I have a child who has his own story to one day share. It is not mine to share, nor do we know the scope of his story yet. But I do have my own story to share- as a mom. I had four children in four years before the age of 30. There were health issues for the twins for the first couple years, a toddler who refused to sleep, my own mystery autoimmune health issues cropping up, and financial stress. To say I was overwhelmed was an understatement. I look back on those young mama years with such compassion. I was so very exhausted and had this sweet child who decided it was time to sharpen my own soul’s wounds. Every temper tantrum felt like a direct assault on my very own capabilities. I had read most EVERY known parenting book out there. I should know how to handle all my children. Every sleepless night brought more and more emotions out of control to the surface. I felt like I could explode in anxiety at a moment's notice. It wasn’t this one little human who brought the anxiety on, but it was deep wounds within my own heart which began to surface.
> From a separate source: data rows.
theorem State.dpcCtl_clrHold (s : State) : s.dpcCtl (toWord 4 &&& 0x7) = s.clrHold := rfl

theorem exec_dsNow (hs : Ready s) (hm : hasDpc s.member = true) (hp : p < 2) (q : Req) :
    exec (.dsNow p q) s = .next (settle (s.dsNow p)) := by
  have hctl : s.onIndex p 2 (s.ctl q 0x38004 (2 ^ p)) = s.dsNow p := by
    rw [State.onIndex, if_pos hp, State.ctl_dpc s q _ hm, State.dpcCtl_dsNow s hp]
  exact (congrArg (run s) hctl).trans (run_ready hs _)

theorem dsNow_orders (hs : Ready s) (hm : hasDpc s.member = true) (hp : p < 2) (hc : s.dsClear p = true) (q : Req) :
    ∃ t, exec (.dsNow p q) s = .next t ∧ t.dpcPort p = { s.dpcPort p with due := true } ∧
      t.dpcPort (1 - p) = s.dpcPort (1 - p) ∧ (∀ c, t.dpcOf c = s.dpcOf c) ∧ LeavesAllBut [.dpc] s t := by
  have horder : s.dsNow p = s.setDpcPort p { s.dpcPort p with due := true } := if_pos (by simp [hm, hc])
  refine ⟨_, exec_dsNow hs hm hp q, ?_⟩
  rw [horder]
  exact ⟨s.setDpcPort_same p _, s.setDpcPort_other hp _, s.setDpcPort_dpcOf p _, (s.setDpcPort_frame p _).others.settled⟩

theorem dsNow_refused (hs : Ready s) (hm : hasDpc s.member = true) (hp : p < 2) (hc : s.dsClear p = false) (q : Req) :
    ∃ t, exec (.dsNow p q) s = .next t ∧ bitAt (t.rcW 0x3800C) 4 = true ∧ RcOnly [0x3800C] s t ∧
      LeavesAllBut [.rc] s t := by
  have hrefuse : s.dsNow p = s.flag 0x3800C 0x10 := if_neg (by simp [hc])
  refine ⟨_, exec_dsNow hs hm hp q, ?_⟩
  rw [hrefuse, settle_rcW, State.flag_rcW hs.1, if_pos rfl]
  exact ⟨bitAt_or _ 4 0x10 (by decide) (by decide), (RcOnly.refl _ s).flag (by simp), (s.flag_others _ _).settled⟩

theorem clrHold_restarts (hs : Ready s) (hm : hasDpc s.member = true) (q : Req) :
    ∃ t, exec (.clrHold q) s = .next t ∧ t.dpc.a = { s.dpc.a with hold := 0 } ∧
      t.dpc.b = { s.dpc.b with hold := 0 } ∧ (∀ c, t.dpcOf c = s.dpcOf c) ∧ LeavesAllBut [.dpc] s t :=
  ⟨_, (congrArg (run s) (s.ctl_dpc q 4 hm)).trans (run_ready hs _), rfl, rfl, fun _ => rfl,
    (State.clrHold_follows s (fun _ k => k) (.refl s)).others.settled⟩

end

/-! ### The orders that stand through a port that goes down -/

section
variable {s t : State} {p r : Nat}

/-- What the combiner has ordered: the downshifts due, and the change in progress with its port. -/
def Dpc.orders (d : Dpc) : Bool × Bool × Bool × Nat := (d.a.due, d.b.due, d.shifting, d.shiftPort)

theorem LeavesAllBut.orders {ps : List Part} (h : LeavesAllBut ps s t) (hd : ps.elem .dpc = false) :
    t.dpc.orders = s.dpc.orders := congrArg Dpc.orders (h.keeps .dpc hd)

theorem State.setPath_orders (s : State) (c p st : Nat) : (s.setPath c p st).dpc.orders = s.dpc.orders := by
  unfold State.setPath
  split
  · rfl
  · exact (State.flagRaise_others _ _ _ _).orders rfl

theorem State.pathsDown_orders (s : State) (p : Nat) : (s.pathsDown p).dpc.orders = s.dpc.orders :=
  List.foldlRecOn s.dualCtxs _ (motive := fun t : State => t.dpc.orders = s.dpc.orders) rfl
    fun t ih c _ => (t.setPath_orders c p 3).trans ih

theorem State.holdCheck_orders (s : State) (p : Nat) : (s.holdCheck p).dpc.orders = s.dpc.orders := by
  unfold State.holdCheck State.modDpcPort State.setDpcPort State.dpcPort
  split
  · split <;> rfl
  · rfl

theorem State.holdChecks_orders (s : State) : s.holdChecks.dpc.orders = s.dpc.orders :=
  ((s.holdCheck 0).holdCheck_orders 1).trans (s.holdCheck_orders 0)

/-- Going down restarts hold counts and takes paths down, and no order with them. -/
theorem State.takeDown_orders (s : State) (p : Nat) : (s.takeDown p).dpc.orders = s.dpc.orders := by
  have hfall : (s.portFall p).dpc.orders = s.dpc.orders :=
    (State.portFall_follows s p (fun _ k => k) (.refl s)).others.orders rfl
  have hpaths := ((s.portFall p).pathsDown_orders p).trans hfall
  have hlost : Follows [.rc, .tim, .mcr, .ring] ((s.portFall p).pathsDown p)
      (if s.bothLost p then ((s.portFall p).pathsDown p).flag 0x3800C 0x4 else (s.portFall p).pathsDown p) :=
    .ite (State.flag_follows _ _ _ (subParts_spec rfl) (.refl _)) (.refl _)
  have hptp := State.ptpPortDown_follows _ p 1 (subParts_spec rfl) <|
    State.ptpPortDown_follows _ p 0 (subParts_spec rfl) <|
    .foldl (fun t f h => State.ftxDone_follows t f 0x07 (subParts_spec rfl) h) hlost (s.mac p).hostWaiting
  exact (State.holdChecks_orders _).trans ((hptp.others.orders rfl).trans hpaths)

theorem State.rungChange_orders (s : State) (p r : Nat) : (s.rungChange p r).dpc.orders = s.dpc.orders := by
  have hset : Follows [.hstop, .macA, .macB, .mdio] (s.takeDown p) (s.rungChange p r) :=
    State.modMac_follows _ p _ (subParts_spec rfl) <| State.clearHstop_follows _ p (subParts_spec rfl) <|
    State.setRung_follows _ p r (subParts_spec rfl) (.refl _)
  exact (hset.others.orders rfl).trans (s.takeDown_orders p)

end

/-! ### The changes (R176, R177, R179) -/

section
variable {s : State} {p r : Nat}

theorem State.dpcShift_orders (s : State) (p r : Nat) :
    (s.dpcShift p r).dpc.orders = (s.dpc.a.due, s.dpc.b.due, true, p) := by
  have h : ((s.rungChange p r).modMac p fun m =>
      { m with dpcOrder := true, dpcPrev := (s.mac p).goal }).dpc.orders = s.dpc.orders :=
    ((State.modMac_follows _ p _ (fun _ k => k) (.refl _)).others.orders rfl).trans (s.rungChange_orders p r)
  simp only [Dpc.orders, Prod.mk.injEq] at h
  obtain ⟨hdueA, hdueB, -⟩ := h
  exact congrArg₂ (fun a b => (a, b, true, p)) hdueA hdueB

theorem State.dpcShift_mac (s : State) (p r : Nat) :
    (s.dpcShift p r).mac p = { (s.rungChange p r).mac p with dpcOrder := true, dpcPrev := (s.mac p).goal } :=
  (s.rungChange p r).setMac_mac p _

theorem State.dpcShift_otherPorts (s : State) (hp : p < 2) (r : Nat) : OtherPorts p s (s.dpcShift p r) :=
  (s.rungChange_otherPorts hp r).trans ((s.rungChange p r).setMac_otherPorts hp _)

/-- Once a change ordered by the combiner has begun, its port is down, on its way to the rung ordered, and knows the one it
came from. -/
theorem State.dpcShift_port (s : State) (p r : Nat) :
    ((s.dpcShift p r).mac p).goal = r ∧ ((s.dpcShift p r).mac p).up = false ∧ ((s.dpcShift p r).mac p).retrain = true ∧
      ((s.dpcShift p r).mac p).dpcOrder = true ∧ ((s.dpcShift p r).mac p).dpcPrev = (s.mac p).goal ∧
      ((s.dpcShift p r).mac p).upshift = none := by
  obtain ⟨hup, hretrain, -, hgoal, hupshift⟩ := s.rungChange_port p r
  rw [State.dpcShift_mac]
  exact ⟨hgoal, hup, hretrain, rfl, rfl, hupshift⟩

theorem State.dsPort_lt (h : s.dsPort = some p) : p < 2 := by
  unfold State.dsPort at h
  split at h
  · obtain rfl := Option.some.inj h
    split <;> decide
  · obtain rfl := Option.some.inj h
    decide
  · obtain rfl := Option.some.inj h
    decide
  · cases h

/-- Both ports' orders for a downshift taken (R177). -/
def State.duesTaken (s : State) : State :=
  (s.modDpcPort 0 fun v => { v with due := false }).modDpcPort 1 fun v => { v with due := false }

theorem State.downshift_shifts (hp : s.dsPort = some p) (hsh : s.dpc.shifting = false)
    (hf : (s.mac p).rung < floorRung s.member (s.macW p 0)) :
    s.downshift = (s.duesTaken.dpcShift p ((s.mac p).rung + 1)).holdChecks := by
  unfold State.downshift
  rw [hp]
  exact if_neg (by simp [hsh, hf])

theorem downshift_moves (hs : Ready s) (hm : hasDpc s.member = true) (hp : s.dsPort = some p)
    (hsh : s.dpc.shifting = false) (hf : (s.mac p).rung < floorRung s.member (s.macW p 0)) :
    ∃ t, exec .downshift s = .next t ∧ (t.mac p).goal = (s.mac p).rung + 1 ∧ (t.mac p).up = false ∧
      (t.mac p).retrain = true ∧ (t.mac p).dpcOrder = true ∧ (t.mac p).dpcPrev = (s.mac p).goal ∧
      t.dpc.shifting = true ∧ t.dpc.shiftPort = p ∧ t.dpc.a.due = false ∧ t.dpc.b.due = false ∧ OtherPorts p s t ∧
      LeavesAllBut [.rc, .count, .hstop, .tim, .mcr, .macA, .macB, .mdio, .dpc, .ring] s t := by
  have hp2 := State.dsPort_lt hp
  have hparts := (State.downshift_follows s (fun _ k => k) (.refl s)).others.settled
  have hexec : exec .downshift s = .next (settle s.downshift) := (congrArg (run s) (if_pos hm)).trans (run_ready hs _)
  rw [State.downshift_shifts hp hsh hf] at hparts hexec
  have hhold := (State.holdChecks_frame (s.duesTaken.dpcShift p ((s.mac p).rung + 1))).others
  have horders := (State.holdChecks_orders _).trans (s.duesTaken.dpcShift_orders p ((s.mac p).rung + 1))
  simp only [Dpc.orders, Prod.mk.injEq] at horders
  obtain ⟨hdueA, hdueB, hshifting, hport⟩ := horders
  obtain ⟨hgoal, hup, hretrain, horder, hprev, -⟩ := s.duesTaken.dpcShift_port p ((s.mac p).rung + 1)
  refine ⟨_, hexec, ?_⟩
  rw [settle_mac, hhold.mac rfl rfl p]
  exact ⟨hgoal, hup, hretrain, horder, hprev, hshifting, hport, hdueA, hdueB,
    (s.duesTaken.dpcShift_otherPorts hp2 _).trans (hhold.otherPorts rfl rfl p), hparts⟩

theorem State.reservationUp_shifts (hm : hasDpc s.member = true) (hu : (s.mac p).upshift = some r)
    (hsh : s.dpc.shifting = false ∨ s.dpc.shiftPort = p) (ho : (s.mac (1 - p)).retrain = false)
    (hr : r < (s.mac p).rung) : s.reservationUp p = s.dpcShift p r := by
  have hfree : ¬((s.dpc.shifting = true ∧ s.dpc.shiftPort ≠ p) ∨ (s.mac (1 - p)).retrain = true) := by
    obtain h | h := hsh
    · simp [h, ho]
    · simp [h, ho]
  unfold State.reservationUp
  rw [hu]
  exact (if_neg hfree).trans ((if_pos hr).trans (if_pos hm))

theorem reservationUpshift_moves (hs : Ready s) (hm : hasDpc s.member = true) (hp : p < numPorts s.member)
    (hu : (s.mac p).upshift = some r) (hsh : s.dpc.shifting = false ∨ s.dpc.shiftPort = p)
    (ho : (s.mac (1 - p)).retrain = false) (hr : r < (s.mac p).rung) :
    ∃ t, exec (.reservationUpshift p) s = .next t ∧ (t.mac p).goal = r ∧ (t.mac p).up = false ∧
      (t.mac p).retrain = true ∧ (t.mac p).upshift = none ∧ t.dpc.shifting = true ∧ t.dpc.shiftPort = p ∧
      OtherPorts p s t ∧ LeavesAllBut [.rc, .count, .hstop, .tim, .mcr, .macA, .macB, .mdio, .dpc, .ring] s t := by
  have hexec : exec (.reservationUpshift p) s = .next (settle (s.reservationUp p)) := run_port hs hp _
  rw [State.reservationUp_shifts hm hu hsh ho hr] at hexec
  obtain ⟨hgoal, hup, hretrain, -, -, hupshift⟩ := s.dpcShift_port p r
  exact ⟨_, hexec, hgoal, hup, hretrain, hupshift, rfl, rfl, s.dpcShift_otherPorts (lt_two_of_port hp) r,
    (State.dpcShift_follows s p r (fun _ k => k) (.refl s)).others.settled⟩

end

/-- Settles O49: each clause is the lemma of its command. -/
theorem rungChangesOrdered : Obligations.RungChangesOrdered := by
  intro s hs hm
  exact ⟨utilisationSecond_measures hs hm, fun _ q hp hc => dsNow_orders hs hm hp hc q,
    fun _ q hp hc => dsNow_refused hs hm hp hc q, clrHold_restarts hs hm, fun _ => downshift_moves hs hm,
    fun _ _ _ => reservationUpshift_moves hs hm⟩

end Sys2Proof.Machine

/-! SUPPORT. The mailboxes: the ports of SDG, what a word written or taken makes of a mailbox, a word that fails its checks, and
flushes (R190, R192 to R194). -/

namespace Sys2Proof.Machine

/-! ### The ports of a mailbox (R192, R383) -/

section
variable {s : State} {n : Nat}

/-- SDG_NDATA and SDG_NDATAEND are ports on every member. -/
theorem State.present_mboxPort (s : State) (hlo : 28 ≤ n) (hhi : n < 32) (ends : Bool) :
    ∃ r, s.present (sdgBase n + if ends then 0x34 else 0x30) = some r ∧ r.port = true := by
  have hblock : ∀ n < 32, ∀ ends : Bool, blockAt (sdgBase n + if ends then 0x34 else 0x30) = some bSDG := by decide
  have hrow : ∀ k < 4, ∀ ends : Bool, rowAt (sdgBase (28 + k) + if ends then 0x34 else 0x30) =
      some ((rowPort ((if ends then 0x134 else 0x130) + 28 * 0x40)).times 4 0x40) := by decide
  have hk := hrow (n - 28) (by omega) ends
  rw [show 28 + (n - 28) = n by omega] at hk
  exact ⟨_, State.present_at (hblock n hhi ends) rfl rfl hk, rfl⟩

/-- What the address of a mailbox's port names: a mailbox, its number, and which of its two registers. -/
theorem mboxPort_addr (hhi : n < 32) (ends : Bool) :
    let a := sdgBase n + if ends then 0x34 else 0x30
    a ≠ 0x1054 ∧ isMboxPort a = true ∧ mboxIdx a = n ∧ decide (a % 0x40 = 0x34) = ends := by
  unfold isMboxPort mboxIdx sdgBase
  cases ends
  · refine ⟨?_, decide_eq_true ?_, ?_, decide_eq_false ?_⟩ <;> simp only [Bool.false_eq_true, if_false] <;> omega
  · refine ⟨?_, decide_eq_true ?_, ?_, decide_eq_true ?_⟩ <;> simp only [if_true] <;> omega

theorem State.write32_mboxPort (s : State) (q : Req) (d : Word) (hlo : 28 ≤ n) (hhi : n < 32) (ends : Bool) :
    s.write32 q .normal (sdgBase n + if ends then 0x34 else 0x30) d = s.mboxAppend n d ends := by
  obtain ⟨r, hr, hport⟩ := s.present_mboxPort hlo hhi ends
  obtain ⟨hind, hmbox, hidx, hend⟩ := mboxPort_addr hhi ends
  generalize sdgBase n + (if ends then 0x34 else 0x30) = a at *
  unfold State.write32
  simp [hr, kindFault, hport, State.portWrite, hind, hmbox, hidx, hend]

theorem State.read32_mboxData (q : Req) (i : Instant) (hlo : 28 ≤ n) (hhi : n < 32) :
    s.read32 q .normal i (sdgBase n + 0x30) = (some (s.mboxTake n).1, (s.mboxTake n).2) := by
  obtain ⟨r, hr, hport⟩ := s.present_mboxPort hlo hhi false
  obtain ⟨hind, hmbox, hidx, hend⟩ := mboxPort_addr hhi false
  simp only [Bool.false_eq_true, if_false] at hr hind hmbox hidx hend
  generalize sdgBase n + 0x30 = a at *
  unfold State.read32
  simp [hr, hport, State.portRead, hind, hmbox, hidx, of_decide_eq_false hend]

theorem mailboxAppend_writes (hs : Ready s) (hlo : 28 ≤ n) (hhi : n < 32) (q : Req) (d : Word) :
    exec (.mailboxAppend n ⟨q, .normal, d⟩) s = .next (settle (s.mboxAppend n d false)) := by
  have hwrite := s.write32_mboxPort q d hlo hhi false
  refine (run_ready hs _).trans ?_
  rw [if_pos hhi, ← hwrite]
  rfl

theorem mailboxAppendEnd_writes (hs : Ready s) (hlo : 28 ≤ n) (hhi : n < 32) (q : Req) (d : Word) :
    exec (.mailboxAppendEnd n ⟨q, .normal, d⟩) s = .next (settle (s.mboxAppend n d true)) := by
  have hwrite := s.write32_mboxPort q d hlo hhi true
  refine (run_ready hs _).trans ?_
  rw [if_pos hhi, ← hwrite]
  rfl

/-- A state once a read of SDG_NDATA has answered. -/
def State.mboxRead (s : State) (n : Nat) : State := { (s.mboxTake n).2 with reply := .value (s.mboxTake n).1 0 }

theorem mailboxTake_reads (hs : Ready s) (hlo : 28 ≤ n) (hhi : n < 32) (q : Req) (parity marks : Bool) :
    exec (.mailboxTake n ⟨q, parity, marks⟩) s = .next (settle ((s.mboxRead n).mboxCheck s n parity marks)) := by
  refine (run_ready hs _).trans ?_
  rw [if_pos hhi]
  unfold State.regRead
  rw [State.read32_mboxData q _ hlo hhi]
  rfl

theorem State.withReply_frame (s : State) (x : Reply) : Follows [.reply] s { s with reply := x } :=
  State.reply_follows s x (fun _ k => k) (.refl s)

end

/-! ### One mailbox written -/

section
variable {s t u : State} {n : Nat}

theorem OtherMailboxes.trans (h : OtherMailboxes n s t) (k : OtherMailboxes n t u) : OtherMailboxes n s u :=
  fun j hj => (k j hj).trans (h j hj)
As Karen Doyle Buckwalter shared our REBEL Parenting show, “If you don’t work on your issues, your kids will work them for you.” There are many times as a parent where I have left the highly heated situation and fell to the floor crying in desperation- when all along, it is there where Jesus comes and just groans with us and the Holy Spirit moves within us offering healing balm on our own pain. Parenting my four munchkins has brought me to my knees thousands of times and has allowed for me to grow in the ways which were no longer serving me. I began to seek counseling because I knew my anxiety and fear and anger were my own triggers in my history. I also began intense functional transformational coaching with a lovely woman who walked through my day to day to bring awareness to “old patterns.” We continue to do counseling to help us to understand how to validate the feelings of our children, ourselves, and others around us- because this is where the real wholehearted change happens. Parenting life still unfolds each day and teaches me hard things but I know there is progress. I am more self aware when I need a break to breathe and when I need to provide space for my kids to express their feelings and not pick them up as my own. As my mentor says, “Children are just a mirror reminding us of our story.” I know this is so true firsthand.
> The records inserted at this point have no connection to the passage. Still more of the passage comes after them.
/-- The rails of 19 Table 19-1, in the order of Table 19-2; the last four rise in any order. -/
inductive Rail where
  | aux | mgmt | sram | logic | vppDram | vddqDram | vddNvw | vppNvw | serdes | serdesH
deriving DecidableEq, Repr

/-- What a rail did (19 R501): began to rise, reached tolerance, failed to reach it within 10 ms, or was lowered. -/
inductive RailStep where | rises | good | late | falls
deriving DecidableEq, Repr

/-- The reference clocks of 19 Table 19-3. -/
inductive RefClock where
  | hif (p : CxlId)
  | trs
  | jnr
deriving DecidableEq, Repr

/-- The widths a CXL port trains at or takes under L0p (18 Table 18-1, 19 R514). -/
inductive CxlWidth where | x16 | x8 | x4
deriving DecidableEq, Repr

/-- How a CXL port came up (18 R475, Table 18-3). -/
structure CxlLink where
  cxl : Bool
  width : CxlWidth
  rate64 : Bool
  latencyOpt : Bool
deriving DecidableEq, Repr

/-- The TAP instructions (20 R526). -/
inductive TapInstr where
  | bypass | idcode | samplePreload | extest | clamp | highz | extestPulse | extestTrain | private_ (ir : BitVec 8)
deriving DecidableEq, Repr

/-- What cooled (13 R362, 19 R509). -/
inductive TripTarget where
  | stack (g : StackId)
  | core (c : CoreId)
deriving DecidableEq, Repr

/-- A request over DOE (18 Table 18-1). -/
inductive DoeRequest where
  | certificates
  | measurements
  | ideKeysIo
  | ideKeysCachemem
deriving DecidableEq, Repr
When you are triggered by your child’s behavior, I would ask what is the underlying trigger within you? What’s your own story you are telling yourself? It’s so much more than the behavior of the child. Invite the Holy Spirit to illuminate the places in your heart where you need your own healing and find a coach/counselor who can help navigate and work through what is needed. Again, the lovely Karen Doyle Buckwalter, explains beautifully on the show, “You can’t cut off the dandelion tops and not expect them to grow back.”